Recognition for CRISPR Gene-Editing Tool

The CRISPR gene-editing tool was recognized today by Science magazine as its “breakthrough of the year.” We support a number of researchers working in this exciting area and have featured it on this blog. To learn more about this exceptionally promising new method, see below for our illustrated explanation of the CRISPR system and its possible applications.

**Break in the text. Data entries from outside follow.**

/-- The commands: one constructor per row of spec/opcode_table.json, in its order. [DESIGN CHOICE: log 208, 216] -/
inductive Instr where
  | powerUp (b : BootInputs)
  | modRstN (low : Bool) (held : Nat) (b : BootInputs)
  | perstN (asserted : Bool)
  | computeReset (flags : Byte) (b : BootInputs)
  | fwUpdate (addr : BitVec 64) (img : List Byte)
  | recoveryLoad (flags : Byte) (addr : BitVec 64) (img : List Byte) (b : BootInputs)
  | keyInstall (addr : BitVec 64) (block : List Byte)
  | keyRemove (addr : BitVec 64) (block : List Byte)
  | attest (addr : BitVec 64) (nonce : List Byte) (resp : BitVec 64)
  | identityRead (addr resp : BitVec 64)
  | imageLoad (seqno : BitVec 16) (addr : BitVec 64) (image : List Byte)
  | jobStart (seqno : BitVec 16) (schedule : List (BitVec 128))
  | jobRunning
  | jobStop (seqno : BitVec 16)
  | channelSet (seqno : BitVec 16) (addr : BitVec 64) (table : List (BitVec 64))
  | paramSet (seqno d fh cw hold : BitVec 16) (detAddr : BitVec 64) (det : List (BitVec 64))
  | step (seqno : BitVec 16) (slot : BitVec 48) (leaves joins : List (BitVec 20)) (listAddr : BitVec 64)
  | adaptEnable (seqno : BitVec 16) (airClass group : Byte)
  | adaptDisable (seqno : BitVec 16) (airClass group : Byte)
  | adaptResume (seqno : BitVec 16) (airClass group : Byte)
  | headRevert (seqno : BitVec 16) (airClass group : Byte)
  | headReset (seqno : BitVec 16) (airClass group : Byte)
  | jobFault
  | jobRestart
  | ingestClose (missing : BitVec 32)
  | chan (ins : List ChanPoison)
  | detect (evals hits : List DetEst)
  | recv (ins : List RecvBurst)
  | decode
  | deliver
  | statsCombine
  | combiningPass
  | adaptBlock (a : AdaptBlock)
  | phaseBarrierRelease
  | deadlineReached
  | processingBoundary (causes : BitVec 5)
  | counterFoldIdle
  | softHoldExpiry
  | rollbackWatchCheck (airClass group : Byte)
  | stallCheck
  | fence (kind : FencedUnit) (unit : BitVec 10)
  | decoderFence (cluster : BitVec 6)
  | decoderPass (cluster : BitVec 6)
  | decoderPassEnd (cluster : BitVec 6) (bad : List DecUpset) (corrected : Nat)
  | swapEngineServe (slice : BitVec 6)
  | swapInDone (slot : BitVec 16)
  | spillDone (slot : BitVec 16)
  | ctxPoison (slot : BitVec 16)
  | sessionAdd (seqno : BitVec 16) (shortId : BitVec 32) (home headSel ulRing : Byte)
  | sessionModify (seqno : BitVec 16) (shortId : BitVec 32) (home headSel ulRing : Byte)
  | sessionRemove (seqno : BitVec 16) (shortId : BitVec 32)
  | timeSample (seqno : BitVec 16) (addr : BitVec 64) (block : List Byte)
  | sampleTimeout
  | holdoverLimit
  | timingUnsafeClear
  | timeForceGo (v : BitVec 32)
  | stepMuteEnd
  | timeSnap (v : BitVec 32)
  | timeIncrWrite (v : BitVec 64)
  | ppsInEdge (rising : Bool)
  | ppsInLost
  | ppsOutPulse
  | ppsOutEnd
  | doorbell (ring : BitVec 5) (index : BitVec 16)
  | hostqEnable (ring : BitVec 5) (cfg : BitVec 32)
  | submissionFetch (ring : BitVec 3) (slot : BitVec 256) (buf : List Byte) (ecc poison : Bool)
  | hostRingPhase (ring : BitVec 3)
  | dlCommand (ring : BitVec 2) (desc : BitVec 256) (body : List Byte) (poison : Bool)
  | dlHoldExpiry
  | dlFrameHandover
  | countersDump (seqno : BitVec 16) (addr : BitVec 64) (len : BitVec 32)
  | faultLogDump (seqno : BitVec 16) (addr : BitVec 64) (len : BitVec 32)
  | traceDump (seqno : BitVec 16) (addr : BitVec 64) (len : BitVec 32)
  | ethTx (index : BitVec 16) (desc : BitVec 256) (frame : List Byte)
  | evqHeldWrite
  | coalesceExpiry (ring : BitVec 5)
  | bar4Access (offset : BitVec 28) (size : BitVec 8) (a : BarAccess) (errs : ReadErrors)
  | registerWrite (bar0 : Bool) (offset : BitVec 22) (size : BitVec 8) (a : BarAccess)
  | errClear (v : BitVec 32)
  | traceCtrlWrite (clusters : Bool) (v : BitVec 64)
  | guardMuteClear (v : BitVec 32)
  | pwrCapWrite (v : BitVec 32)
  | relinquish
  | take
  | modHeartbeat (corrected : Nat)
  | ecpriIqReceive (port : BitVec 3) (mac : BitVec 48) (msg : List Byte)
  | ecpriDelayRequest (port : BitVec 3) (mac : BitVec 48) (id : Byte)
  | hostFrameReceive (port : BitVec 3) (good : Bool) (frame : List Byte)
  | lldpReceive (port : BitVec 3) (tlv : Option (BitVec 48)) (frame : List Byte)
  | lldpSend (port : BitVec 3)
  | linkLoss (port : BitVec 3) (queued : Nat)
  | retrainTimeout (port : BitVec 3) (ok : BitVec 8)
  | linkTrained (port : BitVec 3) (ok : BitVec 8)
  | laneTrainingAttempt (port : BitVec 3) (ok : BitVec 8)
  | fabricTransit (port : BitVec 3) (packet : List Byte)
  | readReq (x : FabricRx)
  | readResp (x : FabricRx)
  | write (x : FabricRx)
  | nack (x : FabricRx)
  | combine (x : FabricRx)
  | seqSync (x : FabricRx)
  | ackOnly (x : FabricRx)
  | flowAckSend (node : BitVec 6)
  | retxTimeout (node : BitVec 6)
  | keepalive (port : BitVec 3) (good : Bool)
  | keepaliveSend
  | keepaliveMiss (port : BitVec 3) (lockLost : Bool)
  | ringState (port : BitVec 3) (good : Bool) (src : BitVec 6) (brokenE brokenW : Bool) (bypass : BitVec 32) (packet : List Byte)
  | pairHbSend
  | pairHb (good : Bool) (src : BitVec 6) (slot : BitVec 64) (role flags : Byte)
  | pairTakeover
  | causewayClose
  | causewayOpen
  | bypassForce (asserted : Bool)
  | sluiceCheck (i : SluiceIn)
  | sluiceSecond
  | preloadEnd
  | selftestFrame (defect : Bool)
  | clockMonitor (alarm : Bool)
  | thermTrip
  | sysclkLost
  | heronLockstep
  | moduleStop (cause : BitVec 3)
  | railAlarm (rail : BitVec 4) (ports : BitVec 6) (queued : List Nat)
  | quarterLost (q : BitVec 2)
  | tmrCompare (upsets : List TmrUpset)
  | scrubRead (storage : BitVec 11) (first second : ReadErrors)
  | scrubWriteback (storage : BitVec 11)
  | unitScrub (kind : BitVec 2) (unit : BitVec 16) (word : BitVec 16) (flips : List Nat)
  | laneSpared (link : BitVec 2) (dir : BitVec 1) (lane : BitVec 10) (errors : Nat)
  | powerCapControl (estimate : BitVec 16)
  | thermalSensorRead (q : BitVec 2) (readings : List Int)
  | vddcTargetStep (q : BitVec 2) (raise : Bool)
  | vddcChangedClear
  | jtagBypass (bits : List Bool) (b : BootInputs)
  | jtagSamplePreload (levels chain : List Bool) (b : BootInputs)
  | jtagExtest (levels chain : List Bool)
  | jtagIdcode (b : BootInputs)
  | seqNop (i : Issue)
  | seqEnd (i : Issue)
  | streamComplete (core : BitVec 10)
  | seqRepeat (i : Issue)
  | seqCallPatch (i : Issue) (patch : PatchRun)
  | seqWait (i : Issue)
  | seqBarrier (i : Issue)
  | barrierRelease (scope : BitVec 2) (inst : BitVec 6) (num : BitVec 4)
  | seqMark (i : Issue)
  | rtNop (i : Issue)
  | rtFill (i : Issue)
  | rtCopy (i : Issue)
  | rtSoftmaxRows (i : Issue)
  | rtDeferFix (i : Issue)
  | rtQscale (i : Issue)
  | rtRescale (i : Issue)
  | rtCrc24 (i : Issue)
  | rtCrc32Check (i : Issue)
  | rtHcrc (i : Issue)
  | rtScramble (i : Issue)
  | rtLdpcEnc (i : Issue)
  | rtGfskMod (i : Issue)
  | rtLabelBits (i : Issue)
  | rtHeadQuant (i : Issue)
  | rtCkptSave (i : Issue)
  | rtCkptRestore (i : Issue)
  | rtBistSpad (i : Issue)
  | rtBistArray (i : Issue)
  | rtCheckerTest (i : Issue) (fails : Bool)
  | arrLoad (i : Issue)
  | arrStream (i : Issue)
  | arrStreamT (i : Issue)
  | arrClear (i : Issue)
  | arraySwap (core : ArrayEvent)
  | arrStarve (core : BitVec 10) (parity : Bool)
  | drainStart (core : ArrayEvent)
  | vecChain (i : Issue)
  | vecSideadd (i : Issue)
  | descFill (i : Issue)
  | descCopy (i : Issue)
  | descChain (i : Issue)
  | descCompare (i : Issue)
  | descPatternWrite (i : Issue)
  | descPatternCheck (i : Issue)
  | movGet (i : Issue)
  | movPut (i : Issue)
  | movMcast (i : Issue)
  | movRingFeed (i : Issue)
  | ringFillStart (core : BitVec 10) (ring : BitVec 3)
  | ringFillCommit (core : BitVec 10) (ring : BitVec 3)
  | moverPacketIssue (core : BitVec 10) (queue : BitVec 4) (validBad : Bool)
  | moverReadResponse (core : BitVec 10) (queue : BitVec 4) (errs : ReadErrors) (host : List Byte)
  | moverWriteAck (core : BitVec 10) (queue : BitVec 4)
  | sigStart (i : Issue)
  | sigXfer (i : Issue)
  | sigIrq (i : Issue)
  | suInterruptTaken (core : BitVec 10)
  | suTimeout (core : BitVec 10)
  | synSet (i : Issue)
  | synAdd (i : Issue)
  | synSignal (i : Issue)
  | signalArrival (source : BitVec 10)
  | signalDone (core : BitVec 10)
  | synRingCommit (i : Issue)
  | synRingRelease (i : Issue)
  | suNop (i : SuIssue)
  | suLdx (i : SuIssue)
  | suLdy (i : SuIssue)
  | suLdxy (i : SuIssue)
  | suStx (i : SuIssue)
  | suSty (i : SuIssue)
  | suLdx16 (i : SuIssue)
  | suLdy16 (i : SuIssue)
  | suStx16 (i : SuIssue)
  | suLdc (i : SuIssue)
  | suLdxc (i : SuIssue)
  | suMac (i : SuIssue)
  | suMsu (i : SuIssue)
  | suMac2 (i : SuIssue)
  | suCmac (i : SuIssue)
  | suCmacc (i : SuIssue)
  | suCmac2 (i : SuIssue)
  | suCmacd (i : SuIssue)
  | suMpy (i : SuIssue)
  | suCmpy (i : SuIssue)
  | suCmag (i : SuIssue)
  | suAdd (i : SuIssue)
  | suSub (i : SuIssue)
  | suAddw (i : SuIssue)
  | suAdd2 (i : SuIssue)
  | suSub2 (i : SuIssue)
  | suAnd (i : SuIssue)
  | suOr (i : SuIssue)
  | suXor (i : SuIssue)
  | suShr (i : SuIssue)
  | suShl (i : SuIssue)
  | suMin (i : SuIssue)
  | suMax (i : SuIssue)
  | suAbs (i : SuIssue)
  | suNeg (i : SuIssue)
  | suCmp (i : SuIssue)
  | suMovi (i : SuIssue)
  | suMova (i : SuIssue)
  | suMovd (i : SuIssue)
  | suRnd (i : SuIssue)
  | suRndc (i : SuIssue)
  | suAccld (i : SuIssue)
  | suClracc (i : SuIssue)
  | suLoop (i : SuIssue)
  | suLoopd (i : SuIssue)
  | suBra (i : SuIssue)
  | suRti (i : SuIssue)
  | suHalt (i : SuIssue)
  | vauxLost
  | timeUnitTick (n : Nat)
  | pcieLinkTrained (gen : BitVec 3) (width : BitVec 5)
  | heronEcc
  | lpddr6Refresh (channel : BitVec 4)
  | flashProgramDone (ok : Bool)
  | dutySumRecomputeDone (bin : BitVec 13)
  deriving DecidableEq, Repr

How the CRISPR System Works

Illustration of CRISPR system

The CRISPR system has two components joined together: a finely tuned targeting device (a small strand of RNA programmed to look for a specific DNA sequence) and a strong cutting device (an enzyme called Cas9 that can cut through a double strand of DNA).

CRISPR system in a cell

Once inserted into a cell, the CRISPR machine locates the target DNA sequence. CRISPR’s RNA recognizes and binds to the target DNA (circled in black).

The Cas9 enzyme cuts both strands of the DNA.

New genetic material incorporated into the broken DNA

Researchers can introduce new genetic material, which the cell automatically incorporates into the gap when it repairs the broken DNA.

Among its many possible applications, the CRISPR system could be used to:
• Add a new gene that enables the organism to produce a pharmaceutical product (a biotechnology technique).
• Help treat genetic diseases.
• Create tailor-made model organisms to study human diseases.
• Help produce replacements for damaged or diseased tissues and organs.

3 comments on “Recognition for CRISPR Gene-Editing Tool

  1. Emily Carlson:

    Nos congratulamos, y ofrecemos nuestras oraciones para que sean bendecidos los investigadores que trabajan en esta área emocionante que han conseguido este Gran Avance del Año.
    Pido por favor información acerca de este método nuevo excepcionalmente prometedor, u otro vigente, si también puede tener o tiene como aplicación al Cavum Septum Pellucidum y la Ezquizofrenia.
    Muy agradecido por su información.
    Jorge Guzmán

  2. This is fantastic. I hope it will work for chronic granulomatous disease (CGD). We (the CGD Association) can give small grants for CRISPR research.

  3. The discovery of the ‘CRISPER EDITING TOOL’ is fantastic. This will open a new horizon in the field of ‘ OMIC ‘ disorders.